Links Daily Devotional

Will I Succeed?, Part 10

“This Book of the Law shall not depart from your mouth, but you shall meditate on it day and night, so that you may be careful to do according to all that is written in it. For then you will make your way prosperous, and then you will have good success.” (Joshua 1:8, ESV)

When God spoke to Joshua of “good success,” what did He mean?

Military victory. Moving into uncharted territory and possessing a land filled with “milk and honey.” Building “goodly houses” and living in them.

Yes, but He meant more.

Tiger Woods certainly has had more success than any golfer over the past twenty years, winning three USGA Junior Championships, three USGA Amateur Championships and three U.S. Open Championships. Plus eleven other majors and seventy-one PGA Tour victories. Plus his money winnings and endorsements purported to be around $1000 million. That’s right, one billion dollars!

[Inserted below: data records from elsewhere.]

/-- IRQ and NMI, from the first of their seven cycles. -/
theorem interruptSeq_completes {s : State} {vector : Addr} (hc : s.cpu.cycle = 0)
    (h : Ready s (s.dummy s.cpu.pc :: s.dummy s.cpu.pc :: s.entryTrace s.cpu.pc false vector)) :
    ∃ t, runSeq (interruptSeq vector) s = .next t ∧
      Completed s (s.dummy s.cpu.pc :: s.dummy s.cpu.pc :: s.entryTrace s.cpu.pc false vector) t ∧
      t.cpu.regs = { s.cpu.regs with
        sp := s.cpu.sp - 3, pc := s.vectorAt s.cpu.pc false vector, flags := s.cpu.flags.entered } ∧
      t.ram = (s.pushedAll s.cpu.pc false).ram := by
  have hp := h.answered
  have s2 : s.cpu.sp - 1#8 - 1#8 = s.cpu.sp - 2#8 := by rw [BitVec.sub_sub]; rfl
  have s3 : s.cpu.sp - 2#8 - 1#8 = s.cpu.sp - 3#8 := by rw [BitVec.sub_sub]; rfl
  refine runSeq_ends (d := { s.cpu with
      sp := s.cpu.sp - 3, pc := s.vectorAt s.cpu.pc false vector, flags := s.cpu.flags.entered
      ea := word 0 ((s.pushedAll s.cpu.pc false).byteAt vector), cycle := 6 }) h
    (by simp) (by simp [State.entryTrace, State.pushPcTrace]) ?_ rfl rfl
  simp [Cycles, State.entryTrace, State.pushPcTrace, State.pushedAll, State.pushedPc, State.vectorAt, interruptSeq,
    enterHandler, hc, dummyCycle, hp, Cpu.goto, Cpu.finish, pushCycle, writeCycle,
    readCycle, s2, s3, loByte_word]

/-- RESET, from the first of its seven cycles: nothing is written. -/
theorem resetSeq_completes {s : State} (hc : s.cpu.cycle = 0) (h : Ready s s.resetTrace) :
    ∃ t, runSeq resetSeq s = .next t ∧ Completed s s.resetTrace t ∧
      t.cpu.regs = { s.cpu.regs with
        sp := s.cpu.sp - 3, pc := word (s.byteAt (resetVector + 1)) (s.byteAt resetVector)
        flags := s.cpu.flags.entered } ∧ t.ram = s.ram := by
  have hp := h.answered
  have s2 : s.cpu.sp - 1#8 - 1#8 = s.cpu.sp - 2#8 := by rw [BitVec.sub_sub]; rfl
  have s3 : s.cpu.sp - 2#8 - 1#8 = s.cpu.sp - 3#8 := by rw [BitVec.sub_sub]; rfl
  refine runSeq_ends (d := { s.cpu with
      sp := s.cpu.sp - 3, pc := word (s.byteAt (resetVector + 1)) (s.byteAt resetVector)
      flags := s.cpu.flags.entered, ea := word 0 (s.byteAt resetVector), cycle := 6 }) h
    (by simp [State.resetTrace]) (by simp [State.resetTrace]) ?_ rfl rfl
  simp [Cycles, State.resetTrace, resetSeq, hc, dummyCycle, hp, Cpu.goto, Cpu.finish, readCycle, s2, s3,
    loByte_word]

/-- WAI and STP: the run state changes at the end, nothing else. -/
theorem haltSeq_completes {m : CpuMode} {s : State} (hc : s.cpu.cycle = 1)
    (h : Ready s [s.dummy s.cpu.pc, s.dummy s.cpu.pc]) :
    ∃ t, runSeq (haltSeq m) s = .next t ∧
      Completed { s with cpu := { s.cpu with mode := m } } [s.dummy s.cpu.pc, s.dummy s.cpu.pc] t ∧
      t.cpu.regs = s.cpu.regs ∧ t.ram = s.ram := by
  have hp := h.answered
  have hr : Cycles (haltSeq m) s s.cpu s.ram [s.dummy s.cpu.pc, s.dummy s.cpu.pc]
      (Cpu.finish { s.cpu with mode := m, cycle := 2 }) s.ram := by
    simp [Cycles, haltSeq, hc, dummyCycle, hp, Cpu.goto, Cpu.finish]
  obtain ⟨t, ht, hd, hn⟩ := hr.path rfl s rfl rfl rfl rfl rfl
  obtain ⟨h1, h2, h3⟩ := ht.frame
  refine ⟨t, runSeq_path h ht (by simp), ⟨h1, h2, h3, ?_⟩, by rw [hd]; rfl, hn⟩
  rw [hd]
  exact Cpu.Within.endsAs (c := { s.cpu with mode := m }) rfl

/-- Implied operations on the accumulator. -/
theorem accSeq_completes {f : RmwOp} {s : State} (h : Ready s [s.dummy s.cpu.pc]) :
    ∃ t, runSeq (accSeq f) s = .next t ∧ Completed s [s.dummy s.cpu.pc] t ∧
      t.cpu.regs = { s.cpu.regs with a := (f s.cpu s.cpu.a).1, flags := (f s.cpu s.cpu.a).2 } ∧
      t.ram = s.ram :=
  impliedSeq_completes (op := fun c => { c with a := (f c c.a).1, flags := (f c c.a).2 }) h rfl

theorem pushSeq_completes {value : Cpu → Byte} {s : State} {v : Byte} (hc : s.cpu.cycle = 1)
    (hv : value { s.cpu with cycle := 2 } = v) (h : Ready s (s.pushTrace v)) :
    ∃ t, runSeq (pushSeq value) s = .next t ∧ Completed s (s.pushTrace v) t ∧
      t.cpu.regs = { s.cpu.regs with sp := s.cpu.sp - 1 } ∧
      StoresOnly s t (stackAddr s.cpu.sp) v := by
  have hp := h.answered
  subst hv
  obtain ⟨t, h1, h2, h3, h4⟩ := runSeq_ends (q := pushSeq value)
    (r := { s.cpu.regs with sp := s.cpu.sp - 1 })
    (d := { s.cpu with sp := s.cpu.sp - 1, cycle := 2 })
    (n := s.storedRam (stackAddr s.cpu.sp) (value { s.cpu with cycle := 2 })) h (by simp [State.pushTrace])
    (by simp [State.pushTrace]) (by
      simp [Cycles, State.pushTrace, pushSeq, hc, hp, Cpu.goto, dummyCycle, pushCycle, writeCycle]) rfl rfl
  exact ⟨t, h1, h2, h3, .of_storedRam h4⟩

theorem pullSeq_completes {op : Byte → Cpu → Cpu} {f : Byte → Regs → Regs} {s : State}
    (hf : ∀ v c, op v c = c.withRegs (f v c.regs)) (hc : s.cpu.cycle = 1) (h : Ready s s.pullTrace) :
    ∃ t, runSeq (pullSeq op) s = .next t ∧ Completed s s.pullTrace t ∧
      t.cpu.regs = f (s.pulled 1) { s.cpu.regs with sp := s.cpu.sp + 1 } ∧ t.ram = s.ram := by
  have hp := h.answered
  refine runSeq_ends (d := Cpu.withRegs { s.cpu with sp := s.cpu.sp + 1, cycle := 3 }
      (f (s.pulled 1) { s.cpu.regs with sp := s.cpu.sp + 1 })) h (by simp [State.pullTrace])
    (by simp [State.pullTrace]) ?_ rfl rfl
  simp [Cycles, State.pullTrace, pullSeq, hc, hp, Cpu.goto, dummyCycle, pullCycle, readCycle, hf, State.pulled,
    Cpu.regs]

theorem nop5CSeq_completes {s : State} (hc : s.cpu.cycle = 1) (h : Ready s s.nop5CTrace) :
    ∃ t, runSeq nop5CSeq s = .next t ∧ Completed s s.nop5CTrace t ∧
      t.cpu.regs = { s.cpu.regs with pc := s.cpu.pc + 2 } ∧ t.ram = s.ram := by
  have hp := h.answered
  refine runSeq_ends (d := { s.cpu with
      pc := s.cpu.pc + 2, data := s.b1, ea := word 0xFF s.b1, cycle := 7 }) h (by simp [State.nop5CTrace])
    (by simp [State.nop5CTrace]) ?_ rfl rfl
  simp [Cycles, State.nop5CTrace, nop5CSeq, hc, hp, Cpu.goto, Cpu.finish, dummyCycle, firstOperand, operandCycle,
    add_one_one, State.b1]

end Sys2Proof.Machine
end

Tiger is rightly applauded for his amazing achievements and good success in golf.

I’ve often pondered what kind of success it would take to be the undisputed greatest golfer of all time? What would be the Big Win? I don’t know. But I do know what the Big Loss in life would be.

In one of His most stinging statements, Jesus said, “For what will it profit a man if he gains the whole world, and loses his own soul?” (Mark 8:36).

Two weeks ago, I had the pleasure of attending the PGA Tour Bible study with my long-time friend Larry Moody who, along with Dave Krueger, has been a spiritual guide for hundreds of Tour pros over a period of 31 years. I sat with joy with about 25 pros and caddies as Larry opened the Scriptures.

I caught myself thinking back 46 years to that first study with five pros when the Tour came to Philadelphia in June of 1965. Many pros have come and gone since then. Actually the numbers are in the thousands. Whom do I remember as having good success—success from God’s viewpoint?

When I think of men who’ve had that good success, I think of men like Larry Nelson, of whom I wrote last month, or Bernhard Langer, or Tom Lehman. But there are numerous others, some you may have heard of, some you have not.

Solomon, the wisest and wealthiest man on earth during his reign as king of Palestine, invested over a billion dollars (if you calculate the cost of gold he used at today’s prices) in building the temple in Jerusalem. Among his proverbs, he wrote: “A good name is more desirable than great riches; to be esteemed is better than silver or gold” (Proverbs 22:1).

So what does this proverb teach us about “good success?”

That it means possessing a good name. Being esteemed.

And even more important: Not climbing the wrong ladder—a ladder that may lead to financial success, even becoming the greatest player of all time, but a ladder that might risk losing one’s soul.